July '21 Heartbeat

This month you will find:

  • 📈 DVC + Streamlit = ❤️,
  • 🇯🇵 DVC in Japanese,
  • 📖 A new Udacity Course that includes DVC,
  • 🧑🏽‍💻 More and more jobs requiring DVC
  • 🧪 June Meetup on Experiments,
  • 🚀 New team member, a secret code and more!
  • Jeny De Figueiredo
  • July 16, 20218 min read

Welcome to Summer!

It's summer!

From the Community

As usual we have a ton of goodness from the Community! Let's jump in!

Antoine Toubhans' Post Combining Streamlit and DVC!

Antoine Toubhans of Sicara wrote a fantastic and detailed tutorial entitled How to Build Customizable Web UI for Machine Learning with Streamlit and DVC bringing together the best of DVC and integrating it with Streamlit to provide a customizable UI. The tutorial goes through the steps of setting up a pipeline, spltting a dataset, training and evaluating a model, tracking changes to data and model, dvc metrics and plots and then bridging the gap in visualizations using Streamlit. You won't want to miss this one!

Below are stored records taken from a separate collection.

-- ==== Sys2Proof/Laws/Frame.lean ====
section
/-! SUPPORT. Frames: which of the twenty parts of State an operation may change. Part `i` is the i-th field of State, from 0; bit `i` of
a mask says that the part may change. The queue never changes, and the register file keeps its canonical form. -/

namespace Sys2Proof.Machine

open Sys2Proof.Safety

/-- `t` comes of `s` by a change of the parts that `m` names only; the register file stays canonical. -/
structure Fr (m : Nat) (s t : State) : Prop where
  pending : t.pending = s.pending
  canon : canonical s.regs = true → canonical t.regs = true
  sent : m.testBit 1 = false → t.sent = s.sent
  regs : m.testBit 2 = false → t.regs = s.regs
  shadow : m.testBit 3 = false → t.shadow = s.shadow
  hiLatch : m.testBit 4 = false → t.hiLatch = s.hiLatch
  loPend : m.testBit 5 = false → t.loPend = s.loPend
  clock : m.testBit 6 = false → t.clock = s.clock
  pages : m.testBit 7 = false → t.pages = s.pages
  guard : m.testBit 8 = false → t.guard = s.guard
  stud : m.testBit 9 = false → t.stud = s.stud
  tack : m.testBit 10 = false → t.tack = s.tack
  front : m.testBit 11 = false → t.front = s.front
  cist : m.testBit 12 = false → t.cist = s.cist
  cam : m.testBit 13 = false → t.cam = s.cam
  media : m.testBit 14 = false → t.media = s.media
  tandem : m.testBit 15 = false → t.tandem = s.tandem
  mem : m.testBit 16 = false → t.mem = s.mem
  svc : m.testBit 17 = false → t.svc = s.svc
  power : m.testBit 18 = false → t.power = s.power
  fresh : m.testBit 19 = false → t.fresh = s.fresh

theorem Fr.refl (m : Nat) (s : State) : Fr m s s := by constructor <;> intros <;> first | rfl | assumption

theorem Fr.testBit_of {m k i : Nat} (h : m ||| k = k) (hk : k.testBit i = false) : m.testBit i = false := by
  have := congrArg (·.testBit i) h
  simp only [Nat.testBit_or, hk, Bool.or_false] at this
  exact this

/-- One operation after another. -/
theorem Fr.step {k m : Nat} {s t u : State} (h : Fr k s t) (g : Fr m t u) (hm : m ||| k = k) : Fr k s u :=
  { pending := g.pending.trans h.pending
    canon := fun c => g.canon (h.canon c)
    sent := fun b => (g.sent (Fr.testBit_of hm b)).trans (h.sent b)
    regs := fun b => (g.regs (Fr.testBit_of hm b)).trans (h.regs b)
    shadow := fun b => (g.shadow (Fr.testBit_of hm b)).trans (h.shadow b)
    hiLatch := fun b => (g.hiLatch (Fr.testBit_of hm b)).trans (h.hiLatch b)
    loPend := fun b => (g.loPend (Fr.testBit_of hm b)).trans (h.loPend b)
    clock := fun b => (g.clock (Fr.testBit_of hm b)).trans (h.clock b)
    pages := fun b => (g.pages (Fr.testBit_of hm b)).trans (h.pages b)
    guard := fun b => (g.guard (Fr.testBit_of hm b)).trans (h.guard b)
    stud := fun b => (g.stud (Fr.testBit_of hm b)).trans (h.stud b)
    tack := fun b => (g.tack (Fr.testBit_of hm b)).trans (h.tack b)
    front := fun b => (g.front (Fr.testBit_of hm b)).trans (h.front b)
    cist := fun b => (g.cist (Fr.testBit_of hm b)).trans (h.cist b)
    cam := fun b => (g.cam (Fr.testBit_of hm b)).trans (h.cam b)
    media := fun b => (g.media (Fr.testBit_of hm b)).trans (h.media b)
    tandem := fun b => (g.tandem (Fr.testBit_of hm b)).trans (h.tandem b)
    mem := fun b => (g.mem (Fr.testBit_of hm b)).trans (h.mem b)
    svc := fun b => (g.svc (Fr.testBit_of hm b)).trans (h.svc b)
    power := fun b => (g.power (Fr.testBit_of hm b)).trans (h.power b)
    fresh := fun b => (g.fresh (Fr.testBit_of hm b)).trans (h.fresh b) }

theorem Fr.trans {m : Nat} {s t u : State} (h : Fr m s t) (g : Fr m t u) : Fr m s u := h.step g (Nat.or_self m)

theorem Fr.sub {k M m : Nat} (h : k ||| M = M) (hm : M ||| m = m) : k ||| m = m := by
  rw [← hm, ← Nat.or_assoc, h]

/-- A structure update of a state: the parts given anew are in the mask. -/
theorem Fr.mk' {m : Nat} {s t : State} (h : Fr m s t) {se sh hi lo cl pg gu st ta fr ci ca me td mm sv pw fs}
    (e1 : m.testBit 1 = true ∨ se = t.sent := by first | exact .inl rfl | exact .inr rfl)
    (e3 : m.testBit 3 = true ∨ sh = t.shadow := by first | exact .inl rfl | exact .inr rfl)
    (e4 : m.testBit 4 = true ∨ hi = t.hiLatch := by first | exact .inl rfl | exact .inr rfl)
    (e5 : m.testBit 5 = true ∨ lo = t.loPend := by first | exact .inl rfl | exact .inr rfl)
    (e6 : m.testBit 6 = true ∨ cl = t.clock := by first | exact .inl rfl | exact .inr rfl)
    (e7 : m.testBit 7 = true ∨ pg = t.pages := by first | exact .inl rfl | exact .inr rfl)
    (e8 : m.testBit 8 = true ∨ gu = t.guard := by first | exact .inl rfl | exact .inr rfl)
    (e9 : m.testBit 9 = true ∨ st = t.stud := by first | exact .inl rfl | exact .inr rfl)
    (e10 : m.testBit 10 = true ∨ ta = t.tack := by first | exact .inl rfl | exact .inr rfl)
    (e11 : m.testBit 11 = true ∨ fr = t.front := by first | exact .inl rfl | exact .inr rfl)
    (e12 : m.testBit 12 = true ∨ ci = t.cist := by first | exact .inl rfl | exact .inr rfl)
    (e13 : m.testBit 13 = true ∨ ca = t.cam := by first | exact .inl rfl | exact .inr rfl)
    (e14 : m.testBit 14 = true ∨ me = t.media := by first | exact .inl rfl | exact .inr rfl)
    (e15 : m.testBit 15 = true ∨ td = t.tandem := by first | exact .inl rfl | exact .inr rfl)
    (e16 : m.testBit 16 = true ∨ mm = t.mem := by first | exact .inl rfl | exact .inr rfl)
    (e17 : m.testBit 17 = true ∨ sv = t.svc := by first | exact .inl rfl | exact .inr rfl)
    (e18 : m.testBit 18 = true ∨ pw = t.power := by first | exact .inl rfl | exact .inr rfl)
    (e19 : m.testBit 19 = true ∨ fs = t.fresh := by first | exact .inl rfl | exact .inr rfl) :
    Fr m s (State.mk t.pending se t.regs sh hi lo cl pg gu st ta fr ci ca me td mm sv pw fs) := by
  obtain ⟨h0, hc, h1, h2, h3, h4, h5, h6, h7, h8, h9, h10, h11, h12, h13, h14, h15, h16, h17, h18, h19⟩ := h
  constructor
  · exact h0
  · exact hc
  · intro b; rcases e1 with e | e
    · simp [e] at b
    · exact e.trans (h1 b)
  · exact h2
  · intro b; rcases e3 with e | e
    · simp [e] at b
    · exact e.trans (h3 b)
  · intro b; rcases e4 with e | e
    · simp [e] at b
    · exact e.trans (h4 b)
  · intro b; rcases e5 with e | e
    · simp [e] at b
    · exact e.trans (h5 b)
  · intro b; rcases e6 with e | e
    · simp [e] at b
    · exact e.trans (h6 b)
  · intro b; rcases e7 with e | e
    · simp [e] at b
    · exact e.trans (h7 b)
  · intro b; rcases e8 with e | e
    · simp [e] at b
    · exact e.trans (h8 b)
  · intro b; rcases e9 with e | e
    · simp [e] at b
    · exact e.trans (h9 b)
  · intro b; rcases e10 with e | e
    · simp [e] at b
    · exact e.trans (h10 b)
  · intro b; rcases e11 with e | e
    · simp [e] at b
    · exact e.trans (h11 b)
  · intro b; rcases e12 with e | e
    · simp [e] at b
    · exact e.trans (h12 b)
  · intro b; rcases e13 with e | e
    · simp [e] at b
    · exact e.trans (h13 b)
  · intro b; rcases e14 with e | e
    · simp [e] at b
    · exact e.trans (h14 b)
  · intro b; rcases e15 with e | e
    · simp [e] at b
    · exact e.trans (h15 b)
  · intro b; rcases e16 with e | e
    · simp [e] at b
    · exact e.trans (h16 b)
  · intro b; rcases e17 with e | e
    · simp [e] at b
    · exact e.trans (h17 b)
  · intro b; rcases e18 with e | e
    · simp [e] at b
    · exact e.trans (h18 b)
  · intro b; rcases e19 with e | e
    · simp [e] at b
    · exact e.trans (h19 b)

theorem Fr.foldl {α : Type} {m : Nat} {s : State} {f : State → α → State} (hf : ∀ t x, Fr m s t → Fr m s (f t x)) :
    ∀ (l : List α) (t : State), Fr m s t → Fr m s (l.foldl f t)
  | [], _, h => h
  | x :: l, t, h => Fr.foldl hf l (f t x) (hf t x h)

/-- Steps of a list, one after another. -/
theorem Fr.foldMem {m : Nat} {s : State} : ∀ {l : List (State → State)} {t : State},
    (∀ g ∈ l, ∀ u, Fr m s u → Fr m s (g u)) → Fr m s t → Fr m s (l.foldl (fun s g => g s) t)
  | [], _, _, h => h
  | g :: l, t, hg, h => Fr.foldMem (l := l) (t := g t) (fun g' hg' => hg g' (.tail _ hg')) (hg g (.head _) t h)

/-- The same of a fold that carries more than a state. -/
theorem Fr.foldl₂ {α β : Type} {m : Nat} {s : State} {f : State × β → α → State × β}
    (hf : ∀ t x, Fr m s t.1 → Fr m s (f t x).1) : ∀ (l : List α) (t : State × β), Fr m s t.1 → Fr m s (l.foldl f t).1
  | [], _, h => h
  | x :: l, t, h => Fr.foldl₂ hf l (f t x) (hf t x h)

theorem Fr.ite {m : Nat} {s a b : State} {c : Prop} [Decidable c] (ha : Fr m s a) (hb : Fr m s b) :
    Fr m s (if c then a else b) := by
  split <;> assumption

theorem Fr.ite₁ {β : Type} {m : Nat} {s : State} {a b : State × β} {c : Prop} [Decidable c] (ha : Fr m s a.1)
    (hb : Fr m s b.1) : Fr m s (if c then a else b).1 := by
  split <;> assumption

theorem Fr.fst {β : Type} {m : Nat} {s a : State} {b : β} (h : Fr m s a) : Fr m s (a, b).1 := h

theorem Fr.elim {α : Type} {m : Nat} {s a : State} {f : α → State} {o : Option α} (h : Fr m s a) (g : ∀ x, Fr m s (f x)) :
    Fr m s (o.elim a f) := by
  cases o
  · exact h
  · exact g _

theorem Fr.pair {β : Type} {m : Nat} {s : State} {p : State × β} {a : State} {b : β} (h : Fr m s p.1) (e : p = (a, b)) :
    Fr m s a := by
  subst e; exact h

/-- The frame of a command's outcome. -/
structure FrO (m : Nat) (s : State) (o : Host.Outcome State Fault Refusal) : Prop where
  get : ∀ t, o = .next t → Fr m s t

theorem FrO.got {m : Nat} {s t : State} {o : Host.Outcome State Fault Refusal} (h : FrO m s o) (e : o = .next t) :
    Fr m s t := h.get t e

theorem FrO.next {m : Nat} {s t : State} (h : Fr m s t) : FrO m s (.next t) := ⟨by intro u e; cases e; exact h⟩

theorem FrO.ite {m : Nat} {s : State} {a b : Host.Outcome State Fault Refusal} {c : Prop} [Decidable c] (ha : FrO m s a)
    (hb : FrO m s b) : FrO m s (if c then a else b) := by
  split <;> assumption

theorem FrO.step {k m : Nat} {s t : State} {o : Host.Outcome State Fault Refusal} (h : Fr k s t) (g : FrO m t o)
    (hm : m ||| k = k) : FrO k s o := ⟨fun u e => h.step (g.get u e) hm⟩

/-- The frame of a state that may be there. -/
structure FrS (m : Nat) (s : State) (o : Option State) : Prop where
  got : ∀ t, o = some t → Fr m s t

theorem FrS.map {α : Type} {m : Nat} {s : State} {f : α → State} {o : Option α} (h : ∀ x, Fr m s (f x)) :
    FrS m s (o.map f) := ⟨by cases o <;> intro u e <;> cases e; exact h _⟩

theorem FrS.get {m : Nat} {s t : State} {o : Option State} (h : FrS m s o) (e : o = some t) : Fr m s t := h.got t e

theorem FrS.some {m : Nat} {s t : State} (h : Fr m s t) : FrS m s (.some t) := ⟨by intro u e; cases e; exact h⟩

theorem FrS.none {m : Nat} {s : State} : FrS m s .none := ⟨by intro u e; cases e⟩

theorem FrS.step {k m : Nat} {s t : State} {o : Option State} (h : Fr k s t) (g : FrS m t o)
    (hm : m ||| k = k) : FrS k s o := ⟨fun u e => h.step (g.got u e) hm⟩

theorem FrS.ite {m : Nat} {s : State} {a b : Option State} {c : Prop} [Decidable c] (ha : FrS m s a)
    (hb : FrS m s b) : FrS m s (if c then a else b) := by
  split <;> assumption

/-- The frame of a state that may be there, with something beside it. -/
structure FrP {β : Type} (m : Nat) (s : State) (o : Option (State × β)) : Prop where
  got : ∀ p, o = some p → Fr m s p.1

theorem FrP.trans {β : Type} {m : Nat} {s t : State} {o : Option (State × β)} (h : Fr m s t) (g : FrP m t o) :
    FrP m s o := ⟨fun p e => h.trans (g.got p e)⟩

theorem FrP.get {β : Type} {m : Nat} {s t : State} {b : β} {o : Option (State × β)} (h : FrP m s o) (e : o = some (t, b)) :
    Fr m s t := h.got (t, b) e

theorem FrP.some {β : Type} {m : Nat} {s : State} {p : State × β} (h : Fr m s p.1) : FrP m s (.some p) := ⟨by
  intro u e; cases e; exact h⟩

theorem FrP.none {β : Type} {m : Nat} {s : State} : FrP m s (.none : Option (State × β)) := ⟨by intro u e; cases e⟩

theorem FrP.step {β : Type} {k m : Nat} {s t : State} {o : Option (State × β)} (h : Fr k s t) (g : FrP m t o)
    (hm : m ||| k = k) : FrP k s o := ⟨fun u e => h.step (g.got u e) hm⟩

theorem FrP.ite {β : Type} {m : Nat} {s : State} {a b : Option (State × β)} {c : Prop} [Decidable c] (ha : FrP m s a)
    (hb : FrP m s b) : FrP m s (if c then a else b) := by
  split <;> assumption

/-! ### The register file -/

theorem canonical_drop {m : Amap Word} (k : Nat) (h : canonical m = true) : canonical (m.drop k) = true := by
  simp only [canonical, Bool.and_eq_true, List.all_eq_true] at h ⊢
  exact ⟨Amap.sorted_drop k h.1, fun p hp => h.2 p (Amap.mem_drop hp).1⟩

theorem canonical_filter {m : Amap Word} (f : Nat × Word → Bool) (h : canonical m = true) : canonical (m.filter f) = true := by
  simp only [canonical, Bool.and_eq_true, List.all_eq_true] at h ⊢
  exact ⟨Amap.sorted_filter f h.1, fun p hp => h.2 p (List.mem_filter.mp hp).1⟩

theorem canonical_put {m : Amap Word} {k : Nat} {v : Word} (hv : v ≠ resetOf k) (h : canonical m = true) :
    canonical (m.put k v) = true := by
  simp only [canonical, Bool.and_eq_true, List.all_eq_true] at h ⊢
  refine ⟨Amap.sorted_put k v h.1, fun p hp => ?_⟩
  rcases Amap.mem_put hp with rfl | hp
  · simpa using hv
  · exact h.2 p hp

/-- Writing a register changes the register file only, and keeps its canonical form. -/
theorem State.wr_fr {m : Nat} {b₀ s : State} {k : Nat} {v : Word} (h₀ : Fr m b₀ s) (hm₀ : 4 ||| m = m) :
    Fr m b₀ (s.wr k v) := by
  refine Fr.step h₀ ?_ hm₀
  constructor <;> intros <;> try rfl
  · unfold State.wr
    split
    · exact canonical_drop k ‹_›
    · exact canonical_put ‹_› ‹_›
  · next h => exact absurd h (by decide)

end Sys2Proof.Machine
end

DVC and Streamlit DVC + Streamlit = ♥️! Source link

DVC and CML in Japanese!

For our friends that speak Japanese, these slides created by Yusuke Shibui walk you through a machine learning to production project using DVC and CML. We love seeing our tools being used all around the world! 🌏

DVC and CML in Japanese DVC and CML in Japanese! Source link

Miguel Méndez' DVC Tutorial

Miguel Méndez and his team at Gradiant struggled with reproducibility before using DVC for versioning their image dataset and annotations. The dataset and annotaions are held in a shared storage space and used by the whole team. DVC enables the team to track changes and know what versions of the dataset produce the best results. His tutorial walks you through the steps to set it up!

Version Control Your Dataset with DVC

Miguel Méndez' tutorial on using DVC for versioning datasets and providing reproducibility
Version Control Your Dataset with DVC

Jobs requiring DVC!

We have been seeing an uptick in the number of jobs requiring knowledge of DVC. It's exciting to see that our tools are helping these companies in their MLOps workflows! 🎉

job descriptions

Learning Opportunities

With all those DVC job opportunities out there, you better get on it! 😉

A New Udacity Course Incorporating DVC!

Just this month a new Udacity nannodegree program came out entitled Machine Learning DevOps Engineer, that teaches DVC as part of the program. This course includes sections on:

  • Clean Code Principles
  • Building a Reproducible Model Workflow
  • Deploying a Scalable ML Pipeline in Production
  • Automated Model Scoring and Monitoring

Machine Learning DevOps Engineer

A new nanodegree program offered by Udacity teaching DVC as part of the curriculum
Machine Learning DevOps Engineer

DVC Learn

This week we kicked off our new DVC Learn Meetup series with Milecia McGregor. This set of three, short, half-hour classes are designed to get you up and running in DVC. If you are just getting started with DVC or kicking the tires, this Meetup series is for you! Our next class on August 4th will get you started with experiments.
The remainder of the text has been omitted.